Here's a reliable source: *iŭvĕnesco* (mind: the first two vowels are short  ).


----------



## Michael Zwingli

Thanks much! Sometimes I need verification of my thought processes.


----------



## Snodv

Interesting!  But I wouldn't call it a sort of passive.  The _-sc-_ verbs are verbs of becoming (inchoatives) but there is not necessarily an agent acting on the object or person causing the becoming.  Cf. _adolesco_, I am growing up, becoming a grownup, but no one is doing it to me.  On the other hand, the perfect participle _adultus_ certainly seems passive!  (Side note:  the conjugated forms of Italian _capire _look as if they came from inchoative forms.  _Capisco_ is "I understand," but was it once, as it evolved from Latin, "I am starting to grasp it"?)


----------



## bearded

Snodv said:


> but was it once, as it evolved from Latin, "I am starting to grasp it"?)


Originally it was so, yes.

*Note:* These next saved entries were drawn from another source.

-- ==== Sys2Proof/Machine/WearOps.lean ====
section
/-! DEFINITION. Wear: CRC-32 (R438), the lifetime counters (R486), the retirement record (R481), worn rows and banks and pages
taken off line (R477 to R480), spare cores (R50 to R53), and the DEGRADED and unfit conditions (R483 to R485). -/

namespace Sys2Proof.Machine

/-! ### CRC-32 (R438) -/

/-- One bit step of the reflected CRC-32. -/
def crcBit (c : Nat) : Nat := if c % 2 = 1 then (c / 2) ^^^ 0xEDB88320 else c / 2

/-- One byte of the reflected CRC-32. -/
def crcByte (c : Nat) (b : Byte) : Nat :=
  (List.range 8).foldl (fun c _ => crcBit c) (c ^^^ b.toNat)

/-- The CRC-32 of R438: initial value and final XOR all ones. -/
def crc32 (l : List Byte) : Nat := (l.foldl crcByte 0xFFFFFFFF) ^^^ 0xFFFFFFFF

/-! ### Lifetime counters (R486) -/

/-- A lifetime counter. -/
def State.life (s : State) (sub : Nat) : W64 := Store.get 0 s.wear.life sub
/-- The state with a lifetime counter replaced. -/
def State.setLife (s : State) (sub : Nat) (v : W64) : State := { s with wear.life := Store.set 0 s.wear.life sub v }
/-- A lifetime counter raised by `n`, saturating. -/
def State.lifeAdd (s : State) (sub n : Nat) : State :=
  s.setLife sub (BitVec.ofNat 64 (min ((s.life sub).toNat + n) (2 ^ 64 - 1)))
/-- A lifetime counter that keeps the highest value seen (two's complement of 64 bits where `v` is negative). -/
def State.lifeMax (s : State) (sub : Nat) (v : Int) : State :=
  if (s.life sub).toInt < v then s.setLife sub (BitVec.ofInt 64 v) else s

/-! ### Fitness (R483 to R485) -/

/-- Logical cores that are absent. -/
def State.absentCores (s : State) : Nat := (s.cores.filter fun e => e.2.absent).length

/-- Is some used port ACTIVE at fewer than `n` lanes? -/
def State.portNarrow (s : State) (n : Nat) : Bool :=
  (List.range Config.ports).any fun p =>
    s.portUsed p && decide ((s.port p).link = .active) && decide ((s.port p).width < n)

/-- The areas of near memory whose loss makes the device unfit: queue table, stall table, tier metadata, snapshots (R484). -/
def State.vitalAreas (s : State) : List (Nat × Nat) :=
  [(s.dictNat 0x4400 1, 0x4000000), (s.dictNat 0x4400 2, 0x4000000),
   (s.dictNat 0x4300 1 * 2 ^ 30, if s.dictNat 0x4300 5 = 1 then s.dictNat 0x4300 3 * 2 ^ 20 else 0),
   (s.dictNat 0x2200 4, 2 * (s.dictNat 0x2200 2 + s.dictNat 0x2200 3) * s.dictNat 0x2200 5 * 2 ^ 20)]

/-- DEGRADED (R483). -/
def State.isDegraded (s : State) : Bool :=
  decide (s.absentCores ≠ 0) || !s.wear.offline.isEmpty || s.portNarrow 8

/-- Unfit (R484). -/
def State.isUnfit (s : State) : Bool :=
  decide (Config.cores - s.absentCores < s.dictNat 0x2210 1) ||
  decide (786432 - 2 * s.wear.offline.length < s.dictNat 0x2210 2) ||
  s.portNarrow (s.dictNat 0x2210 3) ||
  s.mem.chans.any (fun e => e.2.failed) ||
  s.wear.offline.any (fun p => s.vitalAreas.any fun a => overlaps (p * 0x200000) 0x200000 a.1 a.2) ||
  s.wear.recordFull

/-- The code of a device state (R569). -/
def devCode : DevState → Nat
  | .off => 0
  | .reset => 1
  | .boot => 2
  | .config => 3
  | .ready => 4
  | .running => 5
  | .draining => 6
  | .faulted => 7

/-- The value of `DEV_STATE` (R572). -/
def State.devWord (s : State) : Nat :=
  devCode s.dev + b2n s.wear.degraded * 2 ^ 8 + b2n s.wear.unfit * 2 ^ 9 + b2n s.devBusy * 2 ^ 10 + s.devCmdStatus * 2 ^ 16

/-- The present value of `DEV_STATE` sent to the event node (R559). -/
def State.sendEvent (s : State) : State :=
  { s.bump 0x250 1 with
    mgmt.events := s.mgmt.events ++ [s.devWord], mgmt.lastEvent := some s.ft.toNat, mgmt.eventDue := none }

/-- `DEV_STATE` has changed from the value `old` (R559): an event at once, or, within 1 ms of the last one, when that millisecond has
passed; a change that replaces one not yet sent is lost. -/
def State.devChanged (s : State) (old : Nat) : State :=
  if s.devWord = old ∨ s.dictNat 0x2010 6 = 0xFF then s
  else
    match s.mgmt.eventDue, s.mgmt.lastEvent with
    | some _, _ => s.bump 0x278 1
    | none, some t =>
      if s.ft.toNat < t + 1000000 then { s with mgmt.eventDue := some (t + 1000000) }
      else if s.mgmt.link ≤ 1 then s.sendEvent else { s with mgmt.eventDue := some s.ft.toNat }
    | none, none => if s.mgmt.link ≤ 1 then s.sendEvent else { s with mgmt.eventDue := some s.ft.toNat }

/-- DEGRADED and unfitness evaluated together; entry into unfitness is a logged wear event (R485). -/
def State.evalFitness (s : State) : State :=
  let d := s.isDegraded
  let u := s.isUnfit
  let s := if d && !s.wear.degraded then s.lifeAdd 9 1 else s
  let s := if u && !s.wear.unfit then (s.lifeAdd 10 1).countLog .unfit 0 0 0 else s
  { s with wear.degraded := d, wear.unfit := u }.devChanged s.devWord

/-! ### The retirement record (R481) -/

/-- An entry added to the record; a full record is itself a wear event (R484). -/
def State.record (s : State) (e : RetEntry) : State :=
  if 254 ≤ s.wear.record.length then ({ s with wear.recordFull := true }).evalFitness
  else
    ({ s with wear.record := s.wear.record ++ [e], wear.retireSeq := s.wear.retireSeq + 1 }).setFlag 0xF000 3

/-- The kind-7 entry of a core replaced by another, or the other added (R481). -/
def State.recordCore (s : State) (core : Nat) (e : RetEntry) : State :=
  if s.wear.record.any (fun (r : RetEntry) => decide (r.kind = 7 ∧ r.a = core)) then
    ({ s with
      wear.record := s.wear.record.map (fun (r : RetEntry) => if r.kind = 7 ∧ r.a = core then e else r),
      wear.retireSeq := s.wear.retireSeq + 1 }).setFlag 0xF000 3
  else s.record e

/-- The bytes of one entry. -/
def RetEntry.bytes (e : RetEntry) : List Byte := leBytes 1 e.kind ++ [0] ++ leBytes 2 e.a ++ leBytes 4 e.b ++ leBytes 8 e.c

/-- The 4 KiB of the record (R481). -/
def State.recordBytes (s : State) : List Byte :=
  let head := leBytes 4 0x10000000 ++ leBytes 2 s.wear.record.length ++ [0, 0] ++ leBytes 8 s.boot.serial.toNat ++
    leBytes 8 s.wear.retireSeq.toNat
  let body := (s.wear.record.map RetEntry.bytes).flatten
  let tail := body ++ List.replicate (4064 - body.length) 0
  head ++ leBytes 4 (crc32 (head ++ tail)) ++ [0, 0, 0, 0] ++ tail

/-! ### DRAM rows, banks and pages (R477, R479, R480) -/

/-- A substitution counted (R490). -/
def State.spareUsed (s : State) : State := s.bumpSeen 0xF008 0xF000 1
/-- A retirement counted (R490). -/
def State.retired (s : State) : State := s.bumpSeen 0xF010 0xF000 2

/-- A 2 MiB page taken off line (R477, R480). -/
def State.pageOffline (s : State) (page : Nat) : State :=
  if s.wear.offline.contains page then s
  else
    let s := { s with wear.offline := s.wear.offline ++ [page] }
    let s := (s.retired.record ⟨6, 0, 0, page * 0x200000⟩).countLog .spareExhausted 7 page (page * 0x200000)
    s.evalFitness

/-- The key of a bank: channel, die and bank. -/
def bankKey (ch die bank : Nat) : Nat := (ch * 16 + die) * 65536 + bank

/-- A worn DRAM row handled at once (R477): a spare row, else a spare bank, else its pages off line. -/
def State.wornRow (s : State) (ch die bank row : Nat) : State :=
  let k := bankKey ch die bank
  let dk := stackOf ch * 16 + die
  let used := Store.get 0 s.wear.dramRowsUsed k
  let banks := Store.get 0 s.wear.dramBanksUsed dk
  let st := stackOf ch
  if used < 16 then
    let s := { s with wear.dramRowsUsed := Store.set 0 s.wear.dramRowsUsed k (used + 1) }
    ((s.spareUsed.record ⟨4, ch, die * 256 + bank, row⟩).lifeAdd (0xB9 + 2 * st) 1).evalFitness
  else if banks < 2 then
    let s := { s with
      wear.dramBanksUsed := Store.set 0 s.wear.dramBanksUsed dk (banks + 1),
      wear.dramRowsUsed := Store.set 0 s.wear.dramRowsUsed k 0,
      wear.bankCopies := s.wear.bankCopies ++ [(ch, die, bank)] }
    ((s.spareUsed.record ⟨5, ch, die * 256 + bank, banks⟩).lifeAdd (0xBA + 2 * st) 1).evalFitness
  else (Config.rowPages ch die bank row).foldl (fun t p => t.pageOffline p) s

/-- The row of an address worn. -/
def State.wornAt (s : State) (a : Nat) : State :=
  let p := Config.dramPlace a
  s.wornRow (chanOf a) p.1 p.2.1 p.2.2

/-- The number of the scrub period under way (R255). -/
def State.scrubPeriod (s : State) : Nat := s.ft.toNat / (s.dictNat 0x4010 1 * 3600000000000)

/-- A block corrected on a read: counted, and its row worn at the 16th within one scrub period (R254, R477). -/
def State.correctBlock (s : State) (a : Nat) : State :=
  let s := s.noteCorrected a
  let s := s.lifeAdd (0x89 + 4 * stackOf (chanOf a) + 1) 1
  let p := Config.dramPlace a
  let k := bankKey (chanOf a) p.1 p.2.1 * 2 ^ 32 + p.2.2
  let c := Store.get (0, 0) s.wear.dramCorrected k
  let n := if c.1 = s.scrubPeriod then c.2 + 1 else 1
  if 16 ≤ n then { s with wear.dramCorrected := Store.set (0, 0) s.wear.dramCorrected k (0, 0) }.wornAt a
  else { s with wear.dramCorrected := Store.set (0, 0) s.wear.dramCorrected k (s.scrubPeriod, n) }

/-- A block found uncorrectable for the first time: marked, and its row worn (R254, R477). -/
def State.spoilBlock (s : State) (a : Nat) : State :=
  if s.blockBad a then s
  else ({ s with mem.badNear := Store.set false s.mem.badNear (a / 64) true, mem.nearErr := Store.set [] s.mem.nearErr (a / 64) [] }.lifeAdd (0x89 + 4 * stackOf (chanOf a) + 2) 1).wornAt a

/-- The 68 symbols of a block as they are received: its data and their check symbols, with the errors that stand in them (R253). -/
def State.blockWord (s : State) (a : Nat) : List Nat :=
  let d := (s.near (a / 64 * 64) 64).map (·.toNat)
  withErrors (d ++ rsCheck d) (Store.get [] s.mem.nearErr (a / 64))

/-- A block's data as its decoder leaves them, with no error left. -/
def State.settleBlock (s : State) (a : Nat) (word : List Nat) : State :=
  { s.putNear (a / 64 * 64) ((word.take 64).map (BitVec.ofNat 8)) with mem.nearErr := Store.set [] s.mem.nearErr (a / 64) [] }

/-- What a read finds of a block (R253, R254): nothing, one symbol that it corrects and writes back, or an uncorrectable block. -/
def State.observeBlock (s : State) (a : Nat) : State :=
  if (Store.get [] s.mem.nearErr (a / 64)).isEmpty || s.blockBad a then s
  else
    let w := s.blockWord a
    match rsDecode w with
    | .clean => s.settleBlock a w
    | .corrected p d => (s.settleBlock a (withErrors w [(p, BitVec.ofNat 8 d)])).correctBlock a
    | .bad => s.spoilBlock a

/-- Does [a, a + n) touch an off-line page (R479)? -/
def State.touchesOffline (s : State) (a n : Nat) : Bool :=
  s.wear.offline.any fun p => overlaps a n (p * 0x200000) 0x200000

/-! ### Tile-memory rows (R477) -/

/-- The key of a tile-memory row: core, bank (o >> 6) & 31 and row o >> 11 (R230). -/
def tmRowKey (core off : Nat) : Nat := core * 2 ^ 20 + (off / 64 % 32) * 8192 + off / 2048

/-- A tile-memory row worn; it is substituted at the next entry into READY (R477, R478). -/
def State.wornTile (s : State) (core off : Nat) : State :=
  let w := (core, tmRowKey 0 off)
  if s.wear.tmWorn.contains w then s else { s with wear.tmWorn := s.wear.tmWorn ++ [w] }

/-- What a read finds of the word at a tile-memory key with `n` bits in error (R235, R477): one is corrected and written back; more are
uncorrectable. -/
def State.observeWord (s : State) (k n : Nat) : State :=
  let core := k / 0x1000000
  let off := k % 0x1000000
  let s := { s with mem.tileErr := Store.set 0 s.mem.tileErr k 0 }
  if n = 1 then
    let s := s.bumpSeen (coreOff core 0x7008) (coreOff core 0x7000) 0
    let c := Store.get 0 s.wear.tmCorrected (tmRowKey core off) + 1
    let s := { s with wear.tmCorrected := Store.set 0 s.wear.tmCorrected (tmRowKey core off) c }
    if 16 ≤ c then s.wornTile core off else s
  else ({ s with mem.badTile := Store.set false s.mem.badTile k true }).wornTile core off

/-- What reads of extents of a core's tile memory, each given as offset and length, find of their words (R235). -/
def State.observeTile (s : State) (core : Nat) (l : List (Nat × Nat)) : State :=
  (s.mem.tileErr.filter fun e => l.any fun x => overlaps e.1 8 (tileKey core x.1) x.2).foldl (fun t e => t.observeWord e.1 e.2) s

/-! ### Cores (R49 to R54) -/

/-- The physical ID of a logical core (R49, R50). -/
def State.physOf (s : State) (core : Nat) : Nat := (s.core core).phys.getD (core / 36 * 64 + core % 36)

/-- The compute die of a logical core. -/
def State.dieOf (s : State) (core : Nat) : Nat := s.physOf core / 64

/-- The spare slots in the order in which a failed core of die `d` tries them (R52). -/
def spareOrder (d : Nat) : List Nat :=
  [64 * d + 36, 64 * d + 37] ++ (([0, 1, 2, 3].filter (· ≠ d)).map fun e => [64 * e + 36, 64 * e + 37]).flatten

/-- The spare that a failed core of die `d` takes, where one is free. -/
def State.freeSpare (s : State) (d : Nat) : Option Nat := (spareOrder d).find? fun p => !s.wear.spareCores.contains p

/-- The index of a table slot's bank in the table store: bank 0 is the active one. -/
def tableKey (core slot bank : Nat) : Nat := core * 16 + slot * 2 + bank

/-- Both banks of every table slot of a core hold the built-in set (R159, R174, R175). -/
def State.loadBuiltins (s : State) (core : Nat) : State :=
  let one := fun (t : Store TableBank) (i : Nat) =>
    Store.set {} t (core * 16 + i) { header := 0, builtin := some (i / 2), segs := [] }
  { s with tables := (List.range 16).foldl one s.tables }

/-- What a core holds beside its memories is gone: accumulators, finished tiles, buffers, tables, cache (R125, R175, R266). -/
def State.wipeEngines (s : State) (core : Nat) : State :=
  { s with
    accs := Store.erase {} (fun k => decide (k / 4 = core)) s.accs,
    ftq := Store.erase [] (fun k => decide (k = core)) s.ftq,
    bufs := Store.erase {} (fun k => decide (k / 4 = core)) s.bufs,
    tables := Store.erase {} (fun k => decide (k / 16 = core)) s.tables,
    mem.cache := Store.erase {} (fun k => decide (k / 16384 = core)) s.mem.cache,
    mem.plru := Store.erase 0 (fun k => decide (k / 1024 = core)) s.mem.plru }

/-- A failed core dealt with (R52, R53, R175, R266): a spare takes its number, with zeroed memories and the built-in tables, or
the number is retired. -/
def State.replaceCore (s : State) (core : Nat) : State :=
  let die := s.dieOf core
  let old := s.physOf core
  let s := s.wipeEngines core
  match s.freeSpare die with
  | some p =>
    let s := { s with
      wear.spareCores := s.wear.spareCores ++ [p],
      wear.tmWorn := s.wear.tmWorn.filter fun w => w.1 ≠ core,
      wear.tmCorrected := Store.erase 0 (fun k => decide (k / 2 ^ 20 = core)) s.wear.tmCorrected,
      mem.tile := Store.erase 0 (fun k => decide (k / 0x1000000 = core)) s.mem.tile,
      mem.badTile := Store.erase false (fun k => decide (k / 0x1000000 = core)) s.mem.badTile,
      mem.tileErr := Store.erase 0 (fun k => decide (k / 0x1000000 = core)) s.mem.tileErr }
    let s := (s.setCore core { phys := some p }).loadBuiltins core
    ((s.spareUsed.recordCore core ⟨1, core, p, 0⟩).lifeAdd (0xA9 + 4 * (p / 64)) 1).evalFitness
  | none =>
    let s := s.setCore core { phys := (s.core core).phys, absent := true }
    let s := (s.retired.recordCore core ⟨2, core, old, 0⟩).lifeAdd (0xAA + 4 * die) 1
    (s.countLog .spareExhausted 1 core 0).evalFitness

end Sys2Proof.Machine
end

But the 'inchoative' meaning  (in many irregular verbs with -sc- forms ) is lost nowadays.  There are a great number of such verbs, e.g. _pulire:  io pulisco _simply means ''I clean up/I'm cleaning up'', not ''I start to clean up''.


----------



## Starless74

bearded said:


> Originally it was so, yes. But the 'inchoative' meaning (in many irregular verbs with -sc- forms ) is lost nowadays.


This is even more interesting when considering the Latin forms '-sco' derived from the homophonic Ancient Greek, where such verbal forms weren't necessarily 'incohative'.


----------



## Scholiast

@bearded (# 5)

Interesting. Is modern Italian _pulire_ from Lat. _polire_?

Σ


----------



## bearded

Yes, it is. The meaning is now slightly different.


----------



## bearded

Starless74 said:


> considering the Latin forms '-sco' derived from the homophonic Ancient Greek


Is that a sure thing?  I always thought that _gignosko _and _cognosco _were just similar, parallel forms from IE , and not one deriving from the other.


----------



## Scholiast

Sorry, bearded, _cognoscere_ is not a parallel with γιγνώσκω, it is _con_ + _noscere_. The reduplication of γιγ- is common in Greek (cf. e.g. πίπτειν), and crops up in Latin too, especially in perfect stems (_cano_, _cecini_, _do_, _dedi_, _tango_, _tetigi_ etc). And of course the _(g)no_[_sc_]_-_ bit is common IE (German _kennen_, Engl. 'know'). Time to consult Ahlavj?

Σ


----------



## bearded

Scholiast said:


> _cognoscere_ is not a parallel with γιγνώσκω


I'm aware of that.  That's why I underlined the common part -gnosco. But you are right, I didn't express myself too accurately.  My point is that the Latin suffix -sco is probably an independent formation, not deriving from Greek.


----------



## ahvalj

Yes, _-sc-_ is the outcome of the common Indo-European verbal suffix: _-skʲ-__._ Wiktionary forgets Hittite, where virtually any verb had a pair with the suffix _-sk-_ expressing an imperfective meaning (with inchoative as one of the possibilities). The Latin and Greek verbs you're discussing are both inherited: _*gʲn̥hₒ-skʲ-_ “to recognize”. Another common verb with this suffix is _*pr̥kʲ-skʲ-_ “to ask”.


----------



## Scholiast

gratias amico nostro Petersburgensi, necnon amicis ubique.

And a Guid N'Year from Scotland. Apologies for resurrecting an older Thread, but I am tidying some things up, and this of course came to light. 


ahvalj said:


> *pr̥kʲ-skʲ-


I am moved to wonder whether rather than _poscere_ this is more closely related to _precari_, and to _frage_(_n_) in German.
Σ


----------



## Sobakus

Scholiast said:


> I am moved to wonder whether rather than _poscere_ this is more closely related to _precari_, and to _frage_(_n_) in German.


They're all related, but it's _poscere_ < _*pork-sk-_ that directly continues _*pr̥kʲ-skʲ-_, while _precārī_ is secondarily formed to _prex._


----------